● **TASK OBJECTIVE**: The word "comparand" may appear in some lines of the data; copy every such line.

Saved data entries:
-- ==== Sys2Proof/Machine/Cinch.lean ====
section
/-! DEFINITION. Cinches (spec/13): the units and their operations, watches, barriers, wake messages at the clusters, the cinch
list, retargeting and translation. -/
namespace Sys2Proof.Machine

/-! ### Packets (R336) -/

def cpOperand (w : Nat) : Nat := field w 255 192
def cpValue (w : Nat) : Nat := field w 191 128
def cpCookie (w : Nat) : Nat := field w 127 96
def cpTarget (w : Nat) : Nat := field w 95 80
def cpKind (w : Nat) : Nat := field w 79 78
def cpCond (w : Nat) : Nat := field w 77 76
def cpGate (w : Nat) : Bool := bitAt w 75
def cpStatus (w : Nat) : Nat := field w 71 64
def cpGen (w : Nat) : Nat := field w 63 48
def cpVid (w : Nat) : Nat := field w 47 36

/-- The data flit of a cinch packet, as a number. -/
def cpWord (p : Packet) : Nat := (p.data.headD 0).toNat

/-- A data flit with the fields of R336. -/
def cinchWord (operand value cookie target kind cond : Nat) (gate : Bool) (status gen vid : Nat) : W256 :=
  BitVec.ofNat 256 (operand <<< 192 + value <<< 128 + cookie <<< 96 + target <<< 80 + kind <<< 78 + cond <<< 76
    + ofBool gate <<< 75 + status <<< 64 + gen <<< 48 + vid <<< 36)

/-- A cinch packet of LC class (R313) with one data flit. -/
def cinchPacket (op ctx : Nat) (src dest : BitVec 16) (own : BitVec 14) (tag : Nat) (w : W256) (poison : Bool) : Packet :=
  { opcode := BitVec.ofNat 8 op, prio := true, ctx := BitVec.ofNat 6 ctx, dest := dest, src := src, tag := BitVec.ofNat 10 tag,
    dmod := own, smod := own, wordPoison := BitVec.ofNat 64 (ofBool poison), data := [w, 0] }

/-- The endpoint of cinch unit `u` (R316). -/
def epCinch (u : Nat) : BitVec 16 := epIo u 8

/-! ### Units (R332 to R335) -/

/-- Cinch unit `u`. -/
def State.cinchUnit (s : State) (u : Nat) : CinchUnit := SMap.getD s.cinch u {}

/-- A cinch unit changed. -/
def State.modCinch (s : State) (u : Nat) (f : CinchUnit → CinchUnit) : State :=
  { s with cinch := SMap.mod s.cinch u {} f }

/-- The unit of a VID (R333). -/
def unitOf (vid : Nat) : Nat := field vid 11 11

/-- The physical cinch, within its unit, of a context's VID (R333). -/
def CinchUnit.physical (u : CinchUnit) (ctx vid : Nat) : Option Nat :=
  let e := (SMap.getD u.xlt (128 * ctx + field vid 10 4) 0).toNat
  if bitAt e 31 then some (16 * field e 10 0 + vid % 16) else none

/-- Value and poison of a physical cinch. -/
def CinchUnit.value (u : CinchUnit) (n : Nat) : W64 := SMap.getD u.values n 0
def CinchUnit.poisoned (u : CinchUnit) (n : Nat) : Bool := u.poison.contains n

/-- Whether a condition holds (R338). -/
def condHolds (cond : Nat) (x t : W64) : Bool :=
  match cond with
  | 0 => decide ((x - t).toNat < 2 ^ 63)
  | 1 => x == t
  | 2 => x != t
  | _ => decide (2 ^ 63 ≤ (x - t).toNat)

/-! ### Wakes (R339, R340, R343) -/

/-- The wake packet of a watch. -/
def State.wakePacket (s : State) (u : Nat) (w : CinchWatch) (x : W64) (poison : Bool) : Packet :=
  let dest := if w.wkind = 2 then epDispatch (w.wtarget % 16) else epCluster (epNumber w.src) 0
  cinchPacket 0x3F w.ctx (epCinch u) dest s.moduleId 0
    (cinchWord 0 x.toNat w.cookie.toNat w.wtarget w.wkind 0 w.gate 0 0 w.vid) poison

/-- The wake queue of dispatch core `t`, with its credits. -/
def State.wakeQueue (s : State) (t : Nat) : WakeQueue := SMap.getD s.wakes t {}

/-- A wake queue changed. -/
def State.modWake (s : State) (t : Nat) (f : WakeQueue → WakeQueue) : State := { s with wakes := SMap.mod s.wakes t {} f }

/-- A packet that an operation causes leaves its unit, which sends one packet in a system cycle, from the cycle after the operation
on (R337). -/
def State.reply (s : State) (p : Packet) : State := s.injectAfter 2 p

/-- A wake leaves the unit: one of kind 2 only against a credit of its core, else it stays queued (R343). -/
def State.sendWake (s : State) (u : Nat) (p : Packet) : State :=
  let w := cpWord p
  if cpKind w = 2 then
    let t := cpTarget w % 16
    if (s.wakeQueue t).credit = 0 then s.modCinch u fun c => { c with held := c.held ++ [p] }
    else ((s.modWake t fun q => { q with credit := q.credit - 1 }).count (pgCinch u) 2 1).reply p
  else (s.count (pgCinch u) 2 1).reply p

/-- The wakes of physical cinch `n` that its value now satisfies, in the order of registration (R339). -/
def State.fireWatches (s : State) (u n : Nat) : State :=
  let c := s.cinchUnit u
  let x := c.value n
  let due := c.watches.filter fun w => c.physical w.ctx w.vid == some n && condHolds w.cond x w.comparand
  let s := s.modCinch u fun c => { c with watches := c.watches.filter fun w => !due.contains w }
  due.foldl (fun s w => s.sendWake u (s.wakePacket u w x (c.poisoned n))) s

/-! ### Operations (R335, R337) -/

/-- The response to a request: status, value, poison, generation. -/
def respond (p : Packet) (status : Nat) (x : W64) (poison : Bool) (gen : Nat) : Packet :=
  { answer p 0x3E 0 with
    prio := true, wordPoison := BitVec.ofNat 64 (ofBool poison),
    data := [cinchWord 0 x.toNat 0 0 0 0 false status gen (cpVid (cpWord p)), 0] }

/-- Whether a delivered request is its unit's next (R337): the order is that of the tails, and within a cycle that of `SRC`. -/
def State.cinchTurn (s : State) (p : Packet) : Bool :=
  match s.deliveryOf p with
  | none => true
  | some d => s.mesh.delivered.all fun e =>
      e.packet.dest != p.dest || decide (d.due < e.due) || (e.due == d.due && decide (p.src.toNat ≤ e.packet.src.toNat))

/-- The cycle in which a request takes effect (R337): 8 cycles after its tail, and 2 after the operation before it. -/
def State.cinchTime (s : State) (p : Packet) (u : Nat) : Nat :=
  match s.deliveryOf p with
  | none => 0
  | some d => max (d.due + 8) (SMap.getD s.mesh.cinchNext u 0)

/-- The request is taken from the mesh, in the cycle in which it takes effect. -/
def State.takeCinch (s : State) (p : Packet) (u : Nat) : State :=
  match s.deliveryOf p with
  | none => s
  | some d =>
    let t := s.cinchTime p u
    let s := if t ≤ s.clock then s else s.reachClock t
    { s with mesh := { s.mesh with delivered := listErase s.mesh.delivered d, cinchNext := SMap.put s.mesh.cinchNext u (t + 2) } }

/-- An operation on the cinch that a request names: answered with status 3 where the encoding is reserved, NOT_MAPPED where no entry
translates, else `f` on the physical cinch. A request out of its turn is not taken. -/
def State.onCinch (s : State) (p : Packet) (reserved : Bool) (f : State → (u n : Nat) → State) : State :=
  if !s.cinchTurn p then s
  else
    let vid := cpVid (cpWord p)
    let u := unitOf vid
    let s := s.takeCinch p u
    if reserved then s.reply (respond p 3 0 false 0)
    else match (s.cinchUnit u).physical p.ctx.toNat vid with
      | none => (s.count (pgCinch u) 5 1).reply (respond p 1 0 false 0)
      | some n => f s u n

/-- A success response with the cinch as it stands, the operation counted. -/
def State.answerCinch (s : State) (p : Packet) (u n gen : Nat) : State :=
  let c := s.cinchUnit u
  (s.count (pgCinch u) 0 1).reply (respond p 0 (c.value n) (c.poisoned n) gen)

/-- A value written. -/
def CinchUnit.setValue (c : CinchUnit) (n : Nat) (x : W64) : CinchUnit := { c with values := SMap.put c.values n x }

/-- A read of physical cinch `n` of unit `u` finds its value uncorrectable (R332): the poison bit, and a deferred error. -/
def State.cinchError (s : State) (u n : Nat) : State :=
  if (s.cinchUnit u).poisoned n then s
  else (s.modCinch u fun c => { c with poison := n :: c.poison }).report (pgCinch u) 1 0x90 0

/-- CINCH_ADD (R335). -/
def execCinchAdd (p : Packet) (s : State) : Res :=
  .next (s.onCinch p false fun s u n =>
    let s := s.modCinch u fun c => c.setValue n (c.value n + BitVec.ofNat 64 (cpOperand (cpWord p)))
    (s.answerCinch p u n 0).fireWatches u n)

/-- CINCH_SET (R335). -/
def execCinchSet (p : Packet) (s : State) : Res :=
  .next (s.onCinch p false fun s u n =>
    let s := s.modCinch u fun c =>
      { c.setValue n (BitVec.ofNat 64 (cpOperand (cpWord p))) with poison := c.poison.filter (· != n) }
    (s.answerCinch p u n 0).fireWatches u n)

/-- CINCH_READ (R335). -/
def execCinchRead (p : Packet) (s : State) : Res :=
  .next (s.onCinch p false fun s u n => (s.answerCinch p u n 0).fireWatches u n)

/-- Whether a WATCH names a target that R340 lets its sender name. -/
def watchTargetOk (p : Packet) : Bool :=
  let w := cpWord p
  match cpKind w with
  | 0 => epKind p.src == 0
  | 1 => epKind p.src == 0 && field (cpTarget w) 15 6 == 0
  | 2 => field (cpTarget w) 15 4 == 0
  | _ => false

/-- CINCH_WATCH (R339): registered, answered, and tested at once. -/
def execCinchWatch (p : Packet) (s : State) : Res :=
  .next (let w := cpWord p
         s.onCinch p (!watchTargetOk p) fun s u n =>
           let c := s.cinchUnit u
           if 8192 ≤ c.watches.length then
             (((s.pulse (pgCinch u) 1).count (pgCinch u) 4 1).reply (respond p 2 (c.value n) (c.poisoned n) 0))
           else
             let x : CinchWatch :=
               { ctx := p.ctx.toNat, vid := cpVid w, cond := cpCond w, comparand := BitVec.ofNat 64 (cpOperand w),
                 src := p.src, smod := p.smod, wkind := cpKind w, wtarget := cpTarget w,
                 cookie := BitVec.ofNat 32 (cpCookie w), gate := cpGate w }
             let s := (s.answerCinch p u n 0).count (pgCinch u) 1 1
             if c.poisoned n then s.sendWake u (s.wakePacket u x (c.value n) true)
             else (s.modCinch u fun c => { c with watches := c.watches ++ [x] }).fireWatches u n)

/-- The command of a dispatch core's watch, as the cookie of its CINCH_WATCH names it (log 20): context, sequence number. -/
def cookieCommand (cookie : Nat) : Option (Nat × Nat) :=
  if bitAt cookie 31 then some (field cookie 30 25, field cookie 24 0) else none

---

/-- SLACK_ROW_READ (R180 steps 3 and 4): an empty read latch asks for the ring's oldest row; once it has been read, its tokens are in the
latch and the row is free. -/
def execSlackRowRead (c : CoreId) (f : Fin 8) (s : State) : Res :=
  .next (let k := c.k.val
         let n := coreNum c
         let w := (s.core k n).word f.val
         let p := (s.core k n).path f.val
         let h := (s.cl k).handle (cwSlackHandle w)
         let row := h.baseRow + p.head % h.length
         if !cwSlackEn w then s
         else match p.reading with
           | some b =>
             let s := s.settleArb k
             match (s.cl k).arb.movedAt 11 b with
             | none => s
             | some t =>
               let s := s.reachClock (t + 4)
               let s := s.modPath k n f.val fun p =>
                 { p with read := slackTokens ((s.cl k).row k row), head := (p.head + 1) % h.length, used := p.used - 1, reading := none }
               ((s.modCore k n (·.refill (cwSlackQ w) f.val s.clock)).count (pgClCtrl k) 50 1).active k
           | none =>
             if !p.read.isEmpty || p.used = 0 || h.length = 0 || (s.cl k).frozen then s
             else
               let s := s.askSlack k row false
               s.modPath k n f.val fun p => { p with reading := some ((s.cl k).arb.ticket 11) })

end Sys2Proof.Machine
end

● **ANSWER AREA**:
  let due := c.watches.filter fun w => c.physical w.ctx w.vid == some n && condHolds w.cond x w.comparand
               { ctx := p.ctx.toNat, vid := cpVid w, cond := cpCond w, comparand := BitVec.ofNat 64 (cpOperand w),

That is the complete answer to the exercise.